*** Block opens ***
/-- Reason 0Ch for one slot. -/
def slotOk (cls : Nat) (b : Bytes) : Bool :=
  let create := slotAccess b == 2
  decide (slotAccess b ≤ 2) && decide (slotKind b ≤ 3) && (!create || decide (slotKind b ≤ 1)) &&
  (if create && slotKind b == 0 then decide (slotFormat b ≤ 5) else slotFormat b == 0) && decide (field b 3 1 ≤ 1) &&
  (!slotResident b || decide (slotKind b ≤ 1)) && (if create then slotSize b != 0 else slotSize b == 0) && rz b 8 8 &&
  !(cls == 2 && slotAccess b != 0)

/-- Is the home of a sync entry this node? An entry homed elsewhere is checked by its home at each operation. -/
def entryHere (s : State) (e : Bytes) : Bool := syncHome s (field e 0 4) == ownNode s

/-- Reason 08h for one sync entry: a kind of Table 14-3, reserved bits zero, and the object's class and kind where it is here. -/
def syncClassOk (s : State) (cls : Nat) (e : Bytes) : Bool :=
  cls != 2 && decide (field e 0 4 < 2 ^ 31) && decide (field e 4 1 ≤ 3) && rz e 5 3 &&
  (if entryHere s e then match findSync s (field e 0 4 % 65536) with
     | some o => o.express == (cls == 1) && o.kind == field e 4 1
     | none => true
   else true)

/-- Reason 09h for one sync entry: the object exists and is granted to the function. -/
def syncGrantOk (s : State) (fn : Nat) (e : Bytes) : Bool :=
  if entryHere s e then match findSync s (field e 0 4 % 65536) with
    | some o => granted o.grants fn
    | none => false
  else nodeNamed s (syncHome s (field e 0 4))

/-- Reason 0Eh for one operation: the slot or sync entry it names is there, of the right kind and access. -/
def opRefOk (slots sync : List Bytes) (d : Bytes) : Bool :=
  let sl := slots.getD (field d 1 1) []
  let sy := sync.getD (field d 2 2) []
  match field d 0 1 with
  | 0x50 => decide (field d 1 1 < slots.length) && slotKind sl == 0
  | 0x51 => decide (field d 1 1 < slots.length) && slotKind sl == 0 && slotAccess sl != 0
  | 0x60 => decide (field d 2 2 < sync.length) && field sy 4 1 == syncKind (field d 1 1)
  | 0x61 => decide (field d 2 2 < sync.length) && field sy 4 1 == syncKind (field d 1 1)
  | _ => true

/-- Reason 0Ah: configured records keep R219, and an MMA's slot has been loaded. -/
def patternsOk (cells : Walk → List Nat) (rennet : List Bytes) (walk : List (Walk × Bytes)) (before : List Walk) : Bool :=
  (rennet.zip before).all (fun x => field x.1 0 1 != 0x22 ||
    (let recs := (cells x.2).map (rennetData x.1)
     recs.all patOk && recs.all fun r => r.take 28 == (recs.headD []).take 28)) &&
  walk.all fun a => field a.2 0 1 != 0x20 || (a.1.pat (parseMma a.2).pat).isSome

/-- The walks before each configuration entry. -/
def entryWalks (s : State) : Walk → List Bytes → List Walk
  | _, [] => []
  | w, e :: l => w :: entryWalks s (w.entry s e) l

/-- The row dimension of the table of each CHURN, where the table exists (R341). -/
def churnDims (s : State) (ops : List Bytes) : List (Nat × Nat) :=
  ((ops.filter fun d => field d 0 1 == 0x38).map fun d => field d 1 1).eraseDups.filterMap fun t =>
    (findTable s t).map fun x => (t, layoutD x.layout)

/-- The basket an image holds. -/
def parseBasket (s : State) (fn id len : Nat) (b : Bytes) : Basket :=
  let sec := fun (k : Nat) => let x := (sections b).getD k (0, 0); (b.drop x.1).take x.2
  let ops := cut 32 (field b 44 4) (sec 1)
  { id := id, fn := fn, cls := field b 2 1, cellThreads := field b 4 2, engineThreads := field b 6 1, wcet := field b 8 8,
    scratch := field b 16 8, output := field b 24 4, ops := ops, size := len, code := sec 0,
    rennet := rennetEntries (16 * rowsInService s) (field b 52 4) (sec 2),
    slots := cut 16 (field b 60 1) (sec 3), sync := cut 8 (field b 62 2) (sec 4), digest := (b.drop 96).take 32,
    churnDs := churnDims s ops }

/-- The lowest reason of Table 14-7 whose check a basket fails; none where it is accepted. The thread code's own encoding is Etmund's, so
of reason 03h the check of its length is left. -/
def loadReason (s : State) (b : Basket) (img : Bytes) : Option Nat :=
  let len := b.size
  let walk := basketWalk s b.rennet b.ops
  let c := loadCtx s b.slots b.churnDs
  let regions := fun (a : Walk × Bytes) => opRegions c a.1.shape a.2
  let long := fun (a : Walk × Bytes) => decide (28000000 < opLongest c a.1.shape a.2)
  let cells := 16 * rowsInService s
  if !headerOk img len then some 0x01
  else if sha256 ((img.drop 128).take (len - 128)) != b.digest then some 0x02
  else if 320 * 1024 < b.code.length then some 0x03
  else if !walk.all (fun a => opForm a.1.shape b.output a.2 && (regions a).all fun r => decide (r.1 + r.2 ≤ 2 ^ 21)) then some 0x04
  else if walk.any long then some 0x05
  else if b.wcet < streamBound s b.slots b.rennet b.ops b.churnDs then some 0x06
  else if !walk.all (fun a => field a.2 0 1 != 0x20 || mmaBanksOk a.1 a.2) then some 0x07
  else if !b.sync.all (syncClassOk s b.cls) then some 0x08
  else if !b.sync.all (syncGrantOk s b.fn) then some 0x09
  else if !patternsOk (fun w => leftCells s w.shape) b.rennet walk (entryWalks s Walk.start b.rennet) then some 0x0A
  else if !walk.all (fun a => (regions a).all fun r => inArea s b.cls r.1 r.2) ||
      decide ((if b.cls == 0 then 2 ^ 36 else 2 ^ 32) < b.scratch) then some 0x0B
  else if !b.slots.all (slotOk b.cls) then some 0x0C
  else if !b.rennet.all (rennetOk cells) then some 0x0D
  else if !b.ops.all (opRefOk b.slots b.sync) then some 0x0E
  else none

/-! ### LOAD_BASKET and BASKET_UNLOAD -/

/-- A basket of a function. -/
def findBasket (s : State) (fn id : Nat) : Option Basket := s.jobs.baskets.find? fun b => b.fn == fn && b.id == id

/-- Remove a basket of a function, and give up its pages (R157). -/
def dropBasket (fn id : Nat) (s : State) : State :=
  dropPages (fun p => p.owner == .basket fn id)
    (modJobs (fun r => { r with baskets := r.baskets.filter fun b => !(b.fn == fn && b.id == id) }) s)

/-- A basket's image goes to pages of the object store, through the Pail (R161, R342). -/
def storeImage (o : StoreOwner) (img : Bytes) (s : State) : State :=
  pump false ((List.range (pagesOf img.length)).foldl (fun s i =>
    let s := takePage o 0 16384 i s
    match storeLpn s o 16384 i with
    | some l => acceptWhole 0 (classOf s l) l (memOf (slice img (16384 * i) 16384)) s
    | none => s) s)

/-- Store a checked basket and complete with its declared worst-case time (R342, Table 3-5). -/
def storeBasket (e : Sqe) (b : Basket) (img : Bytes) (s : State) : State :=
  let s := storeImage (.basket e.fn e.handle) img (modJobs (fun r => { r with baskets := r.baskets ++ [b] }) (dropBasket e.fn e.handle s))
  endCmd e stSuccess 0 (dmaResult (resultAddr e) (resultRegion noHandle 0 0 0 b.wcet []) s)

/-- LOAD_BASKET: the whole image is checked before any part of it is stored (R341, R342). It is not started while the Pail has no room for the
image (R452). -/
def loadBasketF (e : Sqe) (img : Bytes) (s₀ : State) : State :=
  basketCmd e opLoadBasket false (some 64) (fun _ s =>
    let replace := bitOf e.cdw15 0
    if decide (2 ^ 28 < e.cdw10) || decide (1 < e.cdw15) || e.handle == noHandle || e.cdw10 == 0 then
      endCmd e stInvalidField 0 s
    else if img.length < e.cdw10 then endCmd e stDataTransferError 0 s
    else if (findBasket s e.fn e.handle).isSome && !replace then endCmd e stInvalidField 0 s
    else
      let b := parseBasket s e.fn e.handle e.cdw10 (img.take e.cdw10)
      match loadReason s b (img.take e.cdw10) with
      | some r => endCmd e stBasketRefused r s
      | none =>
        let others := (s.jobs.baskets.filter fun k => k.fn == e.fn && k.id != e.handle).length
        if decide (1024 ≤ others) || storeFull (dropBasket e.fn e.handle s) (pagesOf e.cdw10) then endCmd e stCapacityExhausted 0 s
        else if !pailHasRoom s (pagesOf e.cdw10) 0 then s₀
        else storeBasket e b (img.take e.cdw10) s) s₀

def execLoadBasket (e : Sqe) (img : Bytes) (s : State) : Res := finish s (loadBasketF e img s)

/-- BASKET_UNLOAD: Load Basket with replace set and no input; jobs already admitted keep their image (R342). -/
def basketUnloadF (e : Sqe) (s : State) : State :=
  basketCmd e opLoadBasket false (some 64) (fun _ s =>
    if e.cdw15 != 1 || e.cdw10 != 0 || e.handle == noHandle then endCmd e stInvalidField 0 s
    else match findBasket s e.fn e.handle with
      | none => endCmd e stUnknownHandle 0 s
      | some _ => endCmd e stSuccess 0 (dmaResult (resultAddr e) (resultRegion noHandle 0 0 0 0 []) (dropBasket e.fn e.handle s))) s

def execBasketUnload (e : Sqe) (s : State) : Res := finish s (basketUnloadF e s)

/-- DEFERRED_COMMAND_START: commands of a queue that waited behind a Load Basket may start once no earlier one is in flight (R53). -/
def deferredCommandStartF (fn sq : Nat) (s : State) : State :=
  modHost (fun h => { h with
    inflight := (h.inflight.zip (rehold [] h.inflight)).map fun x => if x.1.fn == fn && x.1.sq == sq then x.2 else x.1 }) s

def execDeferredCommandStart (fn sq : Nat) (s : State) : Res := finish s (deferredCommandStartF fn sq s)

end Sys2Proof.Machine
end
*** Block closes ***
*** Block opens ***
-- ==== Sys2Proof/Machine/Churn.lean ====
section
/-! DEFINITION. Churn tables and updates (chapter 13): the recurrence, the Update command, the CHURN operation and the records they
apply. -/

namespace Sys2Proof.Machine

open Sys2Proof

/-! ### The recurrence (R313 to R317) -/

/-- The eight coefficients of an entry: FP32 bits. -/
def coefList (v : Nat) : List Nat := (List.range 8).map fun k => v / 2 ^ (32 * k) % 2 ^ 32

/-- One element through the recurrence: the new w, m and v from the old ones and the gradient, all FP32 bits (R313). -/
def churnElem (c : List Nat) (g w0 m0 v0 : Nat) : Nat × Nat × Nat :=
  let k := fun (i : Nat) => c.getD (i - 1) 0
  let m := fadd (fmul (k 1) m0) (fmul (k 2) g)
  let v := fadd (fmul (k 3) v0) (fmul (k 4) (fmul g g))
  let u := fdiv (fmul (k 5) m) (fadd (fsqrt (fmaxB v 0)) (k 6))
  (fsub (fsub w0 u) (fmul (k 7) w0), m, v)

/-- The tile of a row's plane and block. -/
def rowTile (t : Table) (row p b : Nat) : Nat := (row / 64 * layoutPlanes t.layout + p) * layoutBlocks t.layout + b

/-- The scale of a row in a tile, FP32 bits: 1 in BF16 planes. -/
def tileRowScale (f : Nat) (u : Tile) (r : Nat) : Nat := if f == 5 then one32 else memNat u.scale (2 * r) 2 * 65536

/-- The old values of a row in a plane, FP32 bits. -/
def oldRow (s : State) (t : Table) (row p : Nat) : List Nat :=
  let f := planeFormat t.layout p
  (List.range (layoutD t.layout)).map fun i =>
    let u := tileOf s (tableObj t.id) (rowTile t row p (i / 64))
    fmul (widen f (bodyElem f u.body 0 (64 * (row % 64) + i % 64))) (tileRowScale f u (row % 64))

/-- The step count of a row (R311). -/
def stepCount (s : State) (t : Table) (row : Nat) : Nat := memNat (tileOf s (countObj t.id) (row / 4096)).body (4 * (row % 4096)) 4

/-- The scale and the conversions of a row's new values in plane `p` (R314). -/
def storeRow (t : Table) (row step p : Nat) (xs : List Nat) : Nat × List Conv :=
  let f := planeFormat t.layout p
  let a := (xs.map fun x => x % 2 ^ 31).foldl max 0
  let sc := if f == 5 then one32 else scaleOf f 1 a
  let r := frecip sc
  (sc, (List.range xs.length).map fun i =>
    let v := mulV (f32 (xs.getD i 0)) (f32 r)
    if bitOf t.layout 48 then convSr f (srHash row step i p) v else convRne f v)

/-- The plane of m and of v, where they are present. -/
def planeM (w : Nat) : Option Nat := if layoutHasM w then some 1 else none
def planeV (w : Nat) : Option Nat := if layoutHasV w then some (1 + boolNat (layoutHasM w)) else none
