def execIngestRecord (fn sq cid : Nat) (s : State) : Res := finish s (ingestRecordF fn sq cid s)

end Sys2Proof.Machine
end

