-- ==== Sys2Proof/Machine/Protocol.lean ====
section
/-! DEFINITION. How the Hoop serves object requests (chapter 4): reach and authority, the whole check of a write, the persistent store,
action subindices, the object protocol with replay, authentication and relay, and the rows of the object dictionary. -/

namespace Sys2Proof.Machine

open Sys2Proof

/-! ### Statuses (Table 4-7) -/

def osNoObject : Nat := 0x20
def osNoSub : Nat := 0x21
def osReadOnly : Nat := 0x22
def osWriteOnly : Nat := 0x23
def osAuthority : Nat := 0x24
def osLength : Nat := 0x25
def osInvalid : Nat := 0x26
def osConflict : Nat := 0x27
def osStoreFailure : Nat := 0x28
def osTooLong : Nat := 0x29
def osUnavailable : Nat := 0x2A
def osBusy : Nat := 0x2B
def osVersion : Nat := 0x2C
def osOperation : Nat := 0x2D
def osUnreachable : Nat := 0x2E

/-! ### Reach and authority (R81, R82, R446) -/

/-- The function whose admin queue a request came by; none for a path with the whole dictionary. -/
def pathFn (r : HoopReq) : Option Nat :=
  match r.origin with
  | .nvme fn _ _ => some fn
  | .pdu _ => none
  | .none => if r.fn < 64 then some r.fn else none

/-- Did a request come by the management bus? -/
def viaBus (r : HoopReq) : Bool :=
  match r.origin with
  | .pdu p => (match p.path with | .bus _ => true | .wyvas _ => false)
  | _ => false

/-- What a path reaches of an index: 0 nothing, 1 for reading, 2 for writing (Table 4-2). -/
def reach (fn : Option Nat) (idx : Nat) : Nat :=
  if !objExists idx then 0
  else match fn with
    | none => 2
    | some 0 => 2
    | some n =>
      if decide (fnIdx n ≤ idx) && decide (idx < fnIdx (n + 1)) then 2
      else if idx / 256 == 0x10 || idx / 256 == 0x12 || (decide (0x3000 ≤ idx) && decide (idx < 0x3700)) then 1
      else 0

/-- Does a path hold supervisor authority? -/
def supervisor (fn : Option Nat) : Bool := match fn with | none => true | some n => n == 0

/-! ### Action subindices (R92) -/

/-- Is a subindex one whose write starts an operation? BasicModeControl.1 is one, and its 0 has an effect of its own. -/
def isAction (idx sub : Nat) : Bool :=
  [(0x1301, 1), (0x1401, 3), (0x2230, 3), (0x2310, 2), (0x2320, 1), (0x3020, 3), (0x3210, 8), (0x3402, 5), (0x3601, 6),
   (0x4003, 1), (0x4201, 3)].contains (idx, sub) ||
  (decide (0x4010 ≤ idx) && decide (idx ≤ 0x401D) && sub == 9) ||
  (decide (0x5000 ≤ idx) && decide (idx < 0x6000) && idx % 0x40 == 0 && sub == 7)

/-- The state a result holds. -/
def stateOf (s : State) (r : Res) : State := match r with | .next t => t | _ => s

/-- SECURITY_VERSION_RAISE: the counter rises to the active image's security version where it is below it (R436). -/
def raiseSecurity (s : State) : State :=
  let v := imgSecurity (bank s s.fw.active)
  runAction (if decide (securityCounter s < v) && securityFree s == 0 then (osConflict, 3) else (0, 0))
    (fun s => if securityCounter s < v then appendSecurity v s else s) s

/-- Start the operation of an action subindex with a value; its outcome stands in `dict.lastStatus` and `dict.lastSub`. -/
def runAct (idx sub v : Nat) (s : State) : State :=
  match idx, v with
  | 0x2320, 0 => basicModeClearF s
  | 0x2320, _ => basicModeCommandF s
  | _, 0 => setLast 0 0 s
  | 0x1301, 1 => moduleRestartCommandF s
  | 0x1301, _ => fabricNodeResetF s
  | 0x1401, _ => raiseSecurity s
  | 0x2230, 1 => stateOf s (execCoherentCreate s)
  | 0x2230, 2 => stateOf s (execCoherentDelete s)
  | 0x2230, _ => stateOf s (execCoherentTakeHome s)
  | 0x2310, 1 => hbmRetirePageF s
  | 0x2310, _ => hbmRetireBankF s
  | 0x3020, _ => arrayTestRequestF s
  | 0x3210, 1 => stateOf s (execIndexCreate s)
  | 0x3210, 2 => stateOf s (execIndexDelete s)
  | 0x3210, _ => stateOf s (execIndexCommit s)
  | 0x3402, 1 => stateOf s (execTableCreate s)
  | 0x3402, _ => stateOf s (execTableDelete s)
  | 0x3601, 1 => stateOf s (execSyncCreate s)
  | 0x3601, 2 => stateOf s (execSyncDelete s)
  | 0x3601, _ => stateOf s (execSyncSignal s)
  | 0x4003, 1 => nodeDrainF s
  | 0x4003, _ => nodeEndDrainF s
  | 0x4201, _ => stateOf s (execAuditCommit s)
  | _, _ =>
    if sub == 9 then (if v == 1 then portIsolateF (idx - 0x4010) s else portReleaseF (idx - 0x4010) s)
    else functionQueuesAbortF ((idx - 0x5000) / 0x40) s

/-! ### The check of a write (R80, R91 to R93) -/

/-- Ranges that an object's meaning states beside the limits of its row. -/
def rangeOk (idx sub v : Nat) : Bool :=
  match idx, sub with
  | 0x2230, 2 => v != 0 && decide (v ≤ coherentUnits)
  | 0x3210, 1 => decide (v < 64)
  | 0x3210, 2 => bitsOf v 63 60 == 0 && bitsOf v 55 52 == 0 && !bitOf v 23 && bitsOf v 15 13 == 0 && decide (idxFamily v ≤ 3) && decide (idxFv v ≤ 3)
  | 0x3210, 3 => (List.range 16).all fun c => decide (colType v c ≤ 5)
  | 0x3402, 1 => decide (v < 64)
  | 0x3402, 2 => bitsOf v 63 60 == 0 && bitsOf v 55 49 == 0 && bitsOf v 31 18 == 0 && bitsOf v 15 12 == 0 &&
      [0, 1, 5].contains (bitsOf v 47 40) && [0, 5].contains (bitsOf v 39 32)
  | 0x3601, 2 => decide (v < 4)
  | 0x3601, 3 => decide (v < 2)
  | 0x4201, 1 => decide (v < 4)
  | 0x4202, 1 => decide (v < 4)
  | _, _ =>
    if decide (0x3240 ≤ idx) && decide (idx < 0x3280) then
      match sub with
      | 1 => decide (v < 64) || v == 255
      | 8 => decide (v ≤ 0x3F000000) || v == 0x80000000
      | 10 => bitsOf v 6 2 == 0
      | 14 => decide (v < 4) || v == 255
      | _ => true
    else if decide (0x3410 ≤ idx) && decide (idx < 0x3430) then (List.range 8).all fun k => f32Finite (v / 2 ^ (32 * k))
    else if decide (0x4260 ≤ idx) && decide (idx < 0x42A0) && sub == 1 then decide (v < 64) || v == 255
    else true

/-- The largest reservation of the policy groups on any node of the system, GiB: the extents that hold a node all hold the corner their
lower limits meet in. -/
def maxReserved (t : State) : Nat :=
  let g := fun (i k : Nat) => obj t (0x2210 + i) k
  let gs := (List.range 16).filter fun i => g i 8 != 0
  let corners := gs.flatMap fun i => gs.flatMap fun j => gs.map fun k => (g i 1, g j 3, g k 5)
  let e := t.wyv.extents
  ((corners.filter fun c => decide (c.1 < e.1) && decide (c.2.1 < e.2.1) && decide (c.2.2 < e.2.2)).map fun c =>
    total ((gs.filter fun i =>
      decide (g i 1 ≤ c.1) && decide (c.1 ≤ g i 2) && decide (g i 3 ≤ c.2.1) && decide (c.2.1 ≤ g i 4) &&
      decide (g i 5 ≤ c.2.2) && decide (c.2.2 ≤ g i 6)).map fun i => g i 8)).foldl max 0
*** Block closes ***
__INSTRUCTIONS TO FOLLOW__: Search the entries for the word "checked" and pick out every line that holds it.

__WRITTEN SOLUTION__:
/-- Is the home of a sync entry this node? An entry homed elsewhere is checked by its home at each operation. -/
/-- Store a checked basket and complete with its declared worst-case time (R342, Table 3-5). -/
/-- LOAD_BASKET: the whole image is checked before any part of it is stored (R341, R342). It is not started while the Pail has no room for the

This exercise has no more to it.